Mas o que a jornada não conseguira, devia Lourenço encontrar no Recife – o seu restabelecimento por violenta e grande comoção que lhe abalou e restaurou os abatidos espíritos – a comoção que despertou nele a notícia do perdão aos nobres, notícia imensamente grata, que ele teve a dita de ser o primeiro a levar aos refugiados de Tracunhaém.

Estava o Recife possuído de febril impaciência por saber a causa de vir entrando um navio adornado com enfiada de galhardetes, ostentando alegres ares, e disparando artilharia de tempos a tempos.

Usurpando os foros de Olinda, à qual ainda hoje está preso pelo ístimo – cordão umbilical que parece destinado a certificar as relações de mãe e filha entre a cidade de Albuquerque  e a cidade de Nassau – o Recife, não obstante ser então vila, concentrara em si desde a chegada do governador Machado, toda a vida da capitania, enquanto Olinda, triste e chorosa, decaída do seu ilustre orgulho, curtia longos dias e agras noites em silêncio, parecido com o que cerca os túmulos.

Com aqueles indícios de extraordinário acontecimento, a vila alvoroçou-se como soe fazer jovem garrida aos primeiros sons de orquestra festiva em salão e baile.
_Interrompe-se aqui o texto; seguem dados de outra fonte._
-- ==== Sys2Proof/Laws/State.lean ====
section
/-! SUPPORT. One lemma per field per update of the state, and the registers and cells of each update, so that no later
proof unfolds a record update. -/

namespace Sys2Proof.Machine

/-! ### setReg -/

@[simp] theorem State.setReg_mem (s : State) (i : RegIdx) (v : Word) : (s.setReg i v).mem = s.mem := rfl
@[simp] theorem State.setReg_pc (s : State) (i : RegIdx) (v : Word) : (s.setReg i v).pc = s.pc := rfl
@[simp] theorem State.setReg_progLen (s : State) (i : RegIdx) (v : Word) : (s.setReg i v).progLen = s.progLen := rfl
@[simp] theorem State.setReg_fault (s : State) (i : RegIdx) (v : Word) : (s.setReg i v).fault = s.fault := rfl
@[simp] theorem State.setReg_memSize (s : State) (i : RegIdx) (v : Word) : (s.setReg i v).memSize = s.memSize := rfl
@[simp] theorem State.setReg_cell (s : State) (i : RegIdx) (v : Word) (a : Nat) : (s.setReg i v).cell a = s.cell a := rfl

/-! ### setCell -/

@[simp] theorem State.setCell_regs (s : State) (a : Nat) (v : Word) : (s.setCell a v).regs = s.regs := rfl
@[simp] theorem State.setCell_mem (s : State) (a : Nat) (v : Word) : (s.setCell a v).mem = s.mem.write a v := rfl
@[simp] theorem State.setCell_pc (s : State) (a : Nat) (v : Word) : (s.setCell a v).pc = s.pc := rfl
@[simp] theorem State.setCell_progLen (s : State) (a : Nat) (v : Word) : (s.setCell a v).progLen = s.progLen := rfl
@[simp] theorem State.setCell_fault (s : State) (a : Nat) (v : Word) : (s.setCell a v).fault = s.fault := rfl
@[simp] theorem State.setCell_memSize (s : State) (a : Nat) (v : Word) : (s.setCell a v).memSize = s.memSize := rfl
@[simp] theorem State.setCell_reg (s : State) (a : Nat) (v : Word) (i : RegIdx) : (s.setCell a v).reg i = s.reg i := rfl

/-! ### takeFault -/

@[simp] theorem takeFault_regs (f : Fault) (s : State) : (takeFault f s).regs = s.regs := rfl
@[simp] theorem takeFault_mem (f : Fault) (s : State) : (takeFault f s).mem = s.mem := rfl
@[simp] theorem takeFault_pc (f : Fault) (s : State) : (takeFault f s).pc = s.pc := rfl
@[simp] theorem takeFault_progLen (f : Fault) (s : State) : (takeFault f s).progLen = s.progLen := rfl
@[simp] theorem takeFault_fault (f : Fault) (s : State) : (takeFault f s).fault = some f := rfl
@[simp] theorem takeFault_memSize (f : Fault) (s : State) : (takeFault f s).memSize = s.memSize := rfl
@[simp] theorem takeFault_reg (f : Fault) (s : State) (i : RegIdx) : (takeFault f s).reg i = s.reg i := rfl
@[simp] theorem takeFault_cell (f : Fault) (s : State) (a : Nat) : (takeFault f s).cell a = s.cell a := rfl

/-! ### advance -/

@[simp] theorem advance_regs (m : Mnemonic) (s : State) : (advance m s).regs = s.regs := rfl
@[simp] theorem advance_mem (m : Mnemonic) (s : State) : (advance m s).mem = s.mem := rfl
@[simp] theorem advance_pc (m : Mnemonic) (s : State) : (advance m s).pc = s.pc + ilen m := rfl
@[simp] theorem advance_progLen (m : Mnemonic) (s : State) : (advance m s).progLen = s.progLen := rfl
@[simp] theorem advance_fault (m : Mnemonic) (s : State) : (advance m s).fault = s.fault := rfl
@[simp] theorem advance_memSize (m : Mnemonic) (s : State) : (advance m s).memSize = s.memSize := rfl
@[simp] theorem advance_reg (m : Mnemonic) (s : State) (i : RegIdx) : (advance m s).reg i = s.reg i := rfl
@[simp] theorem advance_cell (m : Mnemonic) (s : State) (a : Nat) : (advance m s).cell a = s.cell a := rfl

/-! ### reset -/

@[simp] theorem reset_mem : State.reset.mem = [] := rfl
@[simp] theorem reset_pc : State.reset.pc = 0 := rfl
@[simp] theorem reset_progLen : State.reset.progLen = 0 := rfl
@[simp] theorem reset_fault : State.reset.fault = none := rfl

end Sys2Proof.Machine
end

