theorem witness_StepRunsTheDecodedInstruction : (holding [0x8D, 0x00, 0x28, 0x08, 0x00]).running = true ∧
    decodeBytes [0x8D, 0x00, 0x28, 0x08, 0x00] = .ok (.ldm 8 5 2, []) ∧
    (∀ j < 5, (holding [0x8D, 0x00, 0x28, 0x08, 0x00]).cell (4 + j) =
      Word.ofByte (([0x8D, 0x00, 0x28, 0x08, 0x00] : List Byte).getD j 0)) ∧ 4 + 5 ≤ 9 :=
  ⟨by decide +kernel, rfl, by decide +kernel, by decide⟩
/-- One state for each clause: an undefined nibble, a fetch past the end, a non-byte in the second cell, a whole
instruction that ends with memory. -/
theorem witness_FetchFaultsInOrder :
    ((small 0 0 4 (-5)).running = true ∧ formatByOpcode ((Word.ofInt (-5)).toInt % 16).toNat = none) ∧
    ({ small 0 0 4 13 with memSize := 8 }.running = true ∧ formatByOpcode 13 = some ldmFormat ∧ 8 < 4 + ldmFormat.size) ∧
    ((small 0 0 5 (-1)).running = true ∧ formatByOpcode 0 = some lcFormat ∧ ¬ isByte ((small 0 0 5 (-1)).cell (4 + 1)) ∧
      isByte ((small 0 0 5 (-1)).cell (4 + 0))) ∧
    ((holding [0x8D, 0x00, 0x28, 0x08, 0x00]).running = true ∧ 4 + ldmFormat.size ≤ 9 ∧
      ∀ j < 5, isByte ((holding [0x8D, 0x00, 0x28, 0x08, 0x00]).cell (4 + j))) := by decide +kernel
theorem witness_FaultEntryKeepsEverythingElse : (small 0 0 4 (-5)).fault = none ∧
    step (small 0 0 4 (-5)) = .next (takeFault (.unknownOpcode 4 11) (small 0 0 4 (-5))) ∧
    (takeFault (.unknownOpcode 4 11) (small 0 0 4 (-5))).fault ≠ none := ⟨rfl, rfl, by decide +kernel⟩
theorem witness_EndedRunsStayEnded : { small 0 0 0 0 with pc := 9 }.halted ∧
    (takeFault (.outOfBounds (-1)) (small 0 0 0 0)).fault = some (.outOfBounds (-1)) :=
  ⟨⟨rfl, by decide +kernel⟩, rfl⟩
theorem witness_PcAdvancesByTheDispatchedLength : (holding [0x30, 0xD8, 0xFF, 0x7F]).running = true ∧
    step (holding [0x30, 0xD8, 0xFF, 0x7F]) = .next (after (step (holding [0x30, 0xD8, 0xFF, 0x7F]))) ∧
    (after (step (holding [0x30, 0xD8, 0xFF, 0x7F]))).fault = none := ⟨by decide +kernel, rfl, rfl⟩
theorem witness_ProgramLengthIsConstant : launch 3 [0x49, 0xC6, 0x00] = .next (after (launch 3 [0x49, 0xC6, 0x00])) ∧
    step (small 0 0 0 0) = .next (after (step (small 0 0 0 0))) ∧
    exec (.stm 100 3) (small 3 (-5) 0 0) = .next (after (exec (.stm 100 3) (small 3 (-5) 0 0))) := ⟨rfl, rfl, rfl⟩
/-- Two states that differ in a register and in a cell outside the five that fetch can read. -/
theorem witness_FetchReadsMemoryAnew : (small 1 2 9 7).pc = (small 0 0 3 1).pc ∧
    (small 1 2 9 7).memSize = (small 0 0 3 1).memSize ∧
    ∀ j < 5, (small 1 2 9 7).cell ((small 0 0 3 1).pc + j) = (small 0 0 3 1).cell ((small 0 0 3 1).pc + j) := by
  decide +kernel
/-- `STM 7, r1` at pc 4, storing 0x50 over the first byte of the next instruction (j = 0), and `STM 10, r1` over its last
(j = 3). -/
theorem witness_StoreIsSeenByTheNextFetch :
    (let s := { (holding [0x79, 0x40, 0x00]).setReg 1 (Word.ofInt 0x50) with memSize := 16 }
     s.mem.wf = true ∧ s.running = true ∧ fetchInstr s = .ok (.stm 7 1) ∧ 7 < s.memSize ∧
       step s = .next (after (step s)) ∧ 7 = (after (step s)).pc ∧ 0 < 4 ∧ 7 = (after (step s)).pc + 0 ∧
       fetchBytes (after (step s)) (after (step s)).pc 4 = .ok 0x50) ∧
    (let s := { (holding [0xA9, 0x40, 0x00]).setReg 1 (Word.ofInt 0x50) with memSize := 16 }
     s.mem.wf = true ∧ s.running = true ∧ fetchInstr s = .ok (.stm 10 1) ∧ 10 < s.memSize ∧
       step s = .next (after (step s)) ∧ 3 < 4 ∧ 10 = (after (step s)).pc + 3 ∧
       fetchBytes (after (step s)) (after (step s)).pc 4 = .ok 0x50000000) :=
  ⟨⟨rfl, rfl, rfl, by decide, rfl, rfl, by decide, rfl, rfl⟩, ⟨rfl, rfl, rfl, by decide, rfl, by decide, rfl, rfl⟩⟩
theorem witness_OnlyStmWritesMemory :
    (step (small 0 0 0 0) = .next (after (step (small 0 0 0 0))) ∧ ∀ b c, fetchInstr (small 0 0 0 0) ≠ .ok (.stm b c)) ∧
    (step (holding [0x79, 0x40, 0x00]) = .next (after (step (holding [0x79, 0x40, 0x00]))) ∧
      fetchInstr (holding [0x79, 0x40, 0x00]) = .ok (.stm 7 1)) :=
  ⟨⟨rfl, fun b c h => by
    rw [show fetchInstr (small 0 0 0 0) = .ok (.lc 0 0) from rfl] at h
    cases h⟩, rfl, rfl⟩
theorem witness_CellsAbove1023AreNeverWritten : (holding [0x79, 0x40, 0x00]).mem.wf = true ∧ 1024 ≤ 1024 ∧
    runSteps 1 (holding [0x79, 0x40, 0x00]) = .next (after (step (holding [0x79, 0x40, 0x00]))) := ⟨rfl, le_refl _, rfl⟩
theorem witness_ControlFlowIgnoresRegisters :
    step (holding [0x30, 0xD8, 0xFF, 0x7F]) = .next (after (step (holding [0x30, 0xD8, 0xFF, 0x7F]))) ∧
    step { holding [0x30, 0xD8, 0xFF, 0x7F] with regs := Vector.replicate 128 1 } =
      .next (after (step { holding [0x30, 0xD8, 0xFF, 0x7F] with regs := Vector.replicate 128 1 })) ∧
    (after (step (holding [0x30, 0xD8, 0xFF, 0x7F]))).fault = none ∧
    (after (step { holding [0x30, 0xD8, 0xFF, 0x7F] with regs := Vector.replicate 128 1 })).fault = none :=
  ⟨rfl, rfl, rfl, rfl⟩
/-- A running state, at the last instruction that memory can hold. -/
theorem witness_StepKeepsTheInvariant : (holding [0x8D, 0x00, 0x28, 0x08, 0x00]).Inv ∧
    step (holding [0x8D, 0x00, 0x28, 0x08, 0x00]) = .next (after (step (holding [0x8D, 0x00, 0x28, 0x08, 0x00]))) :=
  ⟨⟨⟨rfl, rfl⟩, ⟨by decide +kernel, by decide +kernel⟩, fun f h => by cases h⟩, rfl⟩
theorem witness_LaunchMeetsTheInvariant : launch 3 [0x49, 0xC6, 0x00] = .next (after (launch 3 [0x49, 0xC6, 0x00])) := rfl
/-- Four zero cells are `LC r0, 0` (R71). -/
theorem witness_StepKeepsValuesInRange : { State.reset with progLen := 4 }.mem.wf = true ∧
    { State.reset with progLen := 4 }.valuesFit ∧
    step { State.reset with progLen := 4 } = .next (after (step { State.reset with progLen := 4 })) := by
  refine ⟨rfl, ⟨fun i => ?_, fun a => ?_⟩, rfl⟩
  · have h : ({ State.reset with progLen := 4 } : State).reg i = 0 := by simp [State.reg, State.reset]
    rw [h]
    decide
  · have h : ({ State.reset with progLen := 4 } : State).cell a = 0 := rfl
    rw [h]
    decide
theorem witness_RunsStayInRange : launch 5 [0x0D, 0x00, 0x00, 0x00, 0x00] = .next (after (launch 5 [0x0D, 0x00, 0x00, 0x00, 0x00])) ∧
    runSteps 0 (after (launch 5 [0x0D, 0x00, 0x00, 0x00, 0x00])) = .next (after (launch 5 [0x0D, 0x00, 0x00, 0x00, 0x00])) ∧
    fetchInstr (after (launch 5 [0x0D, 0x00, 0x00, 0x00, 0x00])) = .ok (.ldm 0 0 0) := ⟨rfl, rfl, rfl⟩
/-- The bound is met exactly: 5 bytes left, 2 steps; and 9 bytes, 3 steps. -/
theorem witness_RunEndsWithinTheBound : enoughSteps (small 0 0 0 0) 2 ∧ enoughSteps { small 0 0 0 0 with pc := 0 } 3 := by
  unfold enoughSteps
  decide +kernel
theorem witness_EqualReadsEqualMemories : Memory.wf [(3, 7)] = true ∧
    ∀ a, Memory.read [(3, 7)] a = Memory.read (Memory.write [] 3 7) a := ⟨by decide, fun _ => rfl⟩
theorem witness_LaunchLoadsTheImage : ([0x49, 0xC6, 0xFF] : List Byte).length ≤ 3 ∧
    ([0x49, 0xC6, 0xFF] : List Byte)[2]? = some 0xFF := ⟨by decide, rfl⟩
theorem witness_LaunchClearsTheRest : launch 4 [0x49, 0xC6, 0x00] = .next (after (launch 4 [0x49, 0xC6, 0x00])) ∧
    ([0x49, 0xC6, 0x00] : List Byte).length ≤ 3 := ⟨rfl, by decide⟩
theorem witness_LaunchRefusesALongImage : 2 < ([0x49, 0xC6, 0x00] : List Byte).length := by decide
theorem witness_FaultCodes : encodeFields .stm [100, 3] = .ok [0x49, 0xC6, 0x00] ∧
    encodeFields .lc [128, 0] = .error (.fieldOverflow .B 128 7) := ⟨rfl, rfl⟩
theorem witness_MnemonicSpellings : (['S', 'T', 'M'], Mnemonic.stm) ∈ spellings ∧
    ['l', 'D', 'm'].map Char.toUpper = ['L', 'd', 'M'].map Char.toUpper ∧
    (∀ p ∈ spellings, ['N', 'O', 'P'].map Char.toUpper ≠ p.1) ∧ mnemonicOf ['N', 'O', 'P'] = none := by decide +kernel
theorem witness_WrongArityIsRefused : mnemonicOf ['g', 'e'] = some .ge ∧ [['1'], ['2']].length ≠ 3 := by decide +kernel
theorem witness_AssemblerOrdersOperands : mnemonicOf ['L', 'C'] = some .lc ∧ mnemonicOf ['S', 'T', 'M'] = some .stm ∧
    mnemonicOf ['L', 'D', 'M'] = some .ldm ∧ mnemonicOf ['G', 'E'] = some .ge ∧ parseReg ['r', '5'] = some 5 ∧
    parseReg ['2'] = some 2 ∧ parseInt ['-', '0', 'x', '1', '0'] = some (-16) ∧ parseInt ['8'] = some 8 := by decide +kernel
theorem witness_CommentsAndBlankLines : (∀ c ∈ ['L', 'C', ' ', '1'], c ≠ ';' ∧ c ≠ '#') ∧
    (∀ c ∈ [' ', '\t'] ++ [' '], c = ' ' ∨ c = '\t') := by simp
/-- A line that assembles, and one whose value is out of range. -/
theorem witness_LineAssemblesToItsEncoding :
    (lineTokens ['L', 'C', ' ', '1', ' ', '2'] = [['L', 'C'], ['1'], ['2']] ∧
      resolveTokens 7 ['L', 'C'] [['1'], ['2']] = .ok (.lc, [1, 2]) ∧
      encodeFields .lc [1, 2] = .ok [0x10, 0x10, 0x00, 0x00] ∧
      assembleLine 7 ['L', 'C', ' ', '1', ' ', '2'] = .ok [0x10, 0x10, 0x00, 0x00] ∧
      lcFormat.fields[1]? = some ⟨.C, 11, 20, .simm⟩ ∧ ([1, 2] : List Int)[1]? = some 2) ∧
    (lineTokens ['S', 'T', 'M', ' ', '1', ',', '1', '2', '8'] = [['S', 'T', 'M'], ['1'], ['1', '2', '8']] ∧
      resolveTokens 7 ['S', 'T', 'M'] [['1'], ['1', '2', '8']] = .ok (.stm, [1, 128]) ∧
      encodeFields .stm [1, 128] = .error (.fieldOverflow .C 128 7) ∧
      assembleLine 7 ['S', 'T', 'M', ' ', '1', ',', '1', '2', '8'] = .error (.fieldOverflow 7 .C 128 7)) := by decide +kernel
theorem witness_NonBlankLineIsOneInstruction :
    (∃ c ∈ stripComment ['G', 'E'], c ≠ ' ' ∧ c ≠ '\t' ∧ c ≠ '\r') ∧
    assembleLine 1 ['G', 'E', ' ', '0', ',', '0', ',', '0'] = .ok [0x0F, 0x00, 0x00, 0x00] ∧
    lineTokens ['G', 'E'] = [['G', 'E']] ∧ resolveTokens 1 ['G', 'E'] [] = .error (.arity 1) ∧
    (∃ c ∈ stripComment [','], c ≠ ' ' ∧ c ≠ '\t' ∧ c ≠ '\r') ∧ lineTokens [','] = [] :=
  ⟨⟨'G', by decide +kernel, by decide⟩, by decide +kernel, by decide +kernel, by decide +kernel,
    ⟨',', by decide +kernel, by decide⟩, by decide +kernel⟩
theorem witness_AssemblyConcatenatesLines : assembleLines 1 ["LC r3, -5".toList] = .ok [0x30, 0xD8, 0xFF, 0x7F] ∧
    assembleLines 2 ["STM 100, r3".toList] = .ok [0x49, 0xC6, 0x00] ∧ assembleLines 2 ["LC 1".toList] = .error (.arity 2) ∧
    ∀ c ∈ ['L', 'C', ' ', '1'], c ≠ '\n' := ⟨by decide +kernel, by decide +kernel, by decide +kernel, by simp⟩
Sorriu feliz, agitou-se, pensou em mil assuntos, espreitando a ocasião de transbordarem as suas comoções.

Alguns dos mais insofridos moradores correram ao porto, onde deviam ter trocada em mágoa a leviana alegria. Contra todas as presunções, a notícia trazida pelo mensageiro auspicioso não era agradável; ao contrário, vinha impregnada am azedume e fel. A causa da estrondosa manifestação era o perdão concedido aos nobres por el-rei.

Conhecida esta causa, a agitação aumentou: uns corriam para aqui, outros para acolá, a levarem a notícia; mas, depois começaram a debandar-se, a fugir dos lugares públicos, a concentrar-se no interior dos estabelecimentos e das casas, onde se espraiaram em reflexões sobre o novo tema.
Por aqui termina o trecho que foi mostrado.